--- Required work ---
Every line below that contains the word "hasTd" must be copied.

Dataset entries
* * *
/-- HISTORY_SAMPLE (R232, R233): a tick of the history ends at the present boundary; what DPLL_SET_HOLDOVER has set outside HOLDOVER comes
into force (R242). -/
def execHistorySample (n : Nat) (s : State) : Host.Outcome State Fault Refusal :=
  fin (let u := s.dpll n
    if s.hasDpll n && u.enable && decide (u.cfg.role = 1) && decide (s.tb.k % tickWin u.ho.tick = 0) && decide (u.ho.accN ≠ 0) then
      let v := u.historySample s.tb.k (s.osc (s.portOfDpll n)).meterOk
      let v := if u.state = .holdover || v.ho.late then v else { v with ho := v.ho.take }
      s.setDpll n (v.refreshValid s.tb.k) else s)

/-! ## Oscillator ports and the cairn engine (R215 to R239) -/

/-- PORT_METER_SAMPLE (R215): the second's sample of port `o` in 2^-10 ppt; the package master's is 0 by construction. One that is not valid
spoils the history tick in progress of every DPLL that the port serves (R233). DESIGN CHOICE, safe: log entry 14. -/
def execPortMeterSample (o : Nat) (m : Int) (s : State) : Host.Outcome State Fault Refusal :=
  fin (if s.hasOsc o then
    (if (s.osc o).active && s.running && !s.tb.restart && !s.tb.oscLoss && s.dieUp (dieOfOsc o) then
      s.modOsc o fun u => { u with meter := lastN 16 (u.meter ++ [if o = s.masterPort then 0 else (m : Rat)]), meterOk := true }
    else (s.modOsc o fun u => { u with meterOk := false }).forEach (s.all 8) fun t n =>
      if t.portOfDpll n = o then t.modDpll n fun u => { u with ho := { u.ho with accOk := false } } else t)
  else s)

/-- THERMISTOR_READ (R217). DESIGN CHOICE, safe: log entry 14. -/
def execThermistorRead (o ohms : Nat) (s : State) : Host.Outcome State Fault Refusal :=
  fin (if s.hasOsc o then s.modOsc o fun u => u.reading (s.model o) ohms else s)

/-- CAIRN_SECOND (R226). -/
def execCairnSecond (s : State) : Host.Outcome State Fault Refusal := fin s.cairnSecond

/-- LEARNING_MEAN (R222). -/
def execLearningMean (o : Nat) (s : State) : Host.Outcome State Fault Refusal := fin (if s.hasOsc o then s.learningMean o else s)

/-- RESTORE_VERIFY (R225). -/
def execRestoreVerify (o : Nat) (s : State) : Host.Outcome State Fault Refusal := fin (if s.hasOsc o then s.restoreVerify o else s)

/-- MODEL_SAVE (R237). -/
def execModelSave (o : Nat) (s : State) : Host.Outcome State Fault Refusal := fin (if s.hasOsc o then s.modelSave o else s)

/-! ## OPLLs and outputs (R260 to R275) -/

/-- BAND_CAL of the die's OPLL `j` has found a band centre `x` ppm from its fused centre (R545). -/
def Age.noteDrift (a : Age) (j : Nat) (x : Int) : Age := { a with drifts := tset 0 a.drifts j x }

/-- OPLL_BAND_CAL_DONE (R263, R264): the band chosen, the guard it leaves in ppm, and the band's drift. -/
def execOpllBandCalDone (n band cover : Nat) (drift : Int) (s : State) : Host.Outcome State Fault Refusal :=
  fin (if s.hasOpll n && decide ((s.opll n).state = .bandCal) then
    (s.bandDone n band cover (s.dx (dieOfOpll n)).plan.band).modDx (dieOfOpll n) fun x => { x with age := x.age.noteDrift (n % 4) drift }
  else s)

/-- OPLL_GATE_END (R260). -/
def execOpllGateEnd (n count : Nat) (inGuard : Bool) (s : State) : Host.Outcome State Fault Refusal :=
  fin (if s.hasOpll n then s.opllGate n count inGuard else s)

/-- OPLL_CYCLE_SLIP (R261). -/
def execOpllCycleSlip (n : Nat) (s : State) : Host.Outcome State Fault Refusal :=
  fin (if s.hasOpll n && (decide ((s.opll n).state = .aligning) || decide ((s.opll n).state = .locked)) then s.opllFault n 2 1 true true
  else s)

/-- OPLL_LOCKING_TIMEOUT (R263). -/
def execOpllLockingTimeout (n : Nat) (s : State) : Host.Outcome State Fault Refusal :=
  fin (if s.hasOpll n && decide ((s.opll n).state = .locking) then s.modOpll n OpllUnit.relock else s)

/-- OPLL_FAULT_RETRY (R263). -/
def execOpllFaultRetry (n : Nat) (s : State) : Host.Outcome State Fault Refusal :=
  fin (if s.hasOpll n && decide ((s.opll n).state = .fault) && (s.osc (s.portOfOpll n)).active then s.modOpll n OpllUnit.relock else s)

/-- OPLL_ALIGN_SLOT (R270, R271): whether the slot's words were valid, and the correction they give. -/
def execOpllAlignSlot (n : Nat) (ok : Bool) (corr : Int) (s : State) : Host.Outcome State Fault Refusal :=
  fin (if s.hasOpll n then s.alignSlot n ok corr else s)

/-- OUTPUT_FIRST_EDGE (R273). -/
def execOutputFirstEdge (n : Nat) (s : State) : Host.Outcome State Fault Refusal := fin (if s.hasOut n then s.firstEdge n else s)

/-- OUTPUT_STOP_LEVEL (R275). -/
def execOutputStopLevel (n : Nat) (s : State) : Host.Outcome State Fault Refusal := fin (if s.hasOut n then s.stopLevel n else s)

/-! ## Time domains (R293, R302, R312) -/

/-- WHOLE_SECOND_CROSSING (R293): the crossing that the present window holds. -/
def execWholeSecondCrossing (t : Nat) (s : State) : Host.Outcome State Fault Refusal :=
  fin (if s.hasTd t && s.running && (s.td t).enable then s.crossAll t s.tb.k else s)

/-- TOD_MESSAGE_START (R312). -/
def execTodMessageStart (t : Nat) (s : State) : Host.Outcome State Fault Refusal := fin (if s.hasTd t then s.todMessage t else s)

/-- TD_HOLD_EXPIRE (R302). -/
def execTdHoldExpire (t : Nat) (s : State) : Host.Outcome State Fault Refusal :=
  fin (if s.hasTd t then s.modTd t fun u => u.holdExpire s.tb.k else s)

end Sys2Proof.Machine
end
* * *
--- Answer space ---
  fin (if s.hasTd t && s.running && (s.td t).enable then s.crossAll t s.tb.k else s)
def execTodMessageStart (t : Nat) (s : State) : Host.Outcome State Fault Refusal := fin (if s.hasTd t then s.todMessage t else s)
  fin (if s.hasTd t then s.modTd t fun u => u.holdExpire s.tb.k else s)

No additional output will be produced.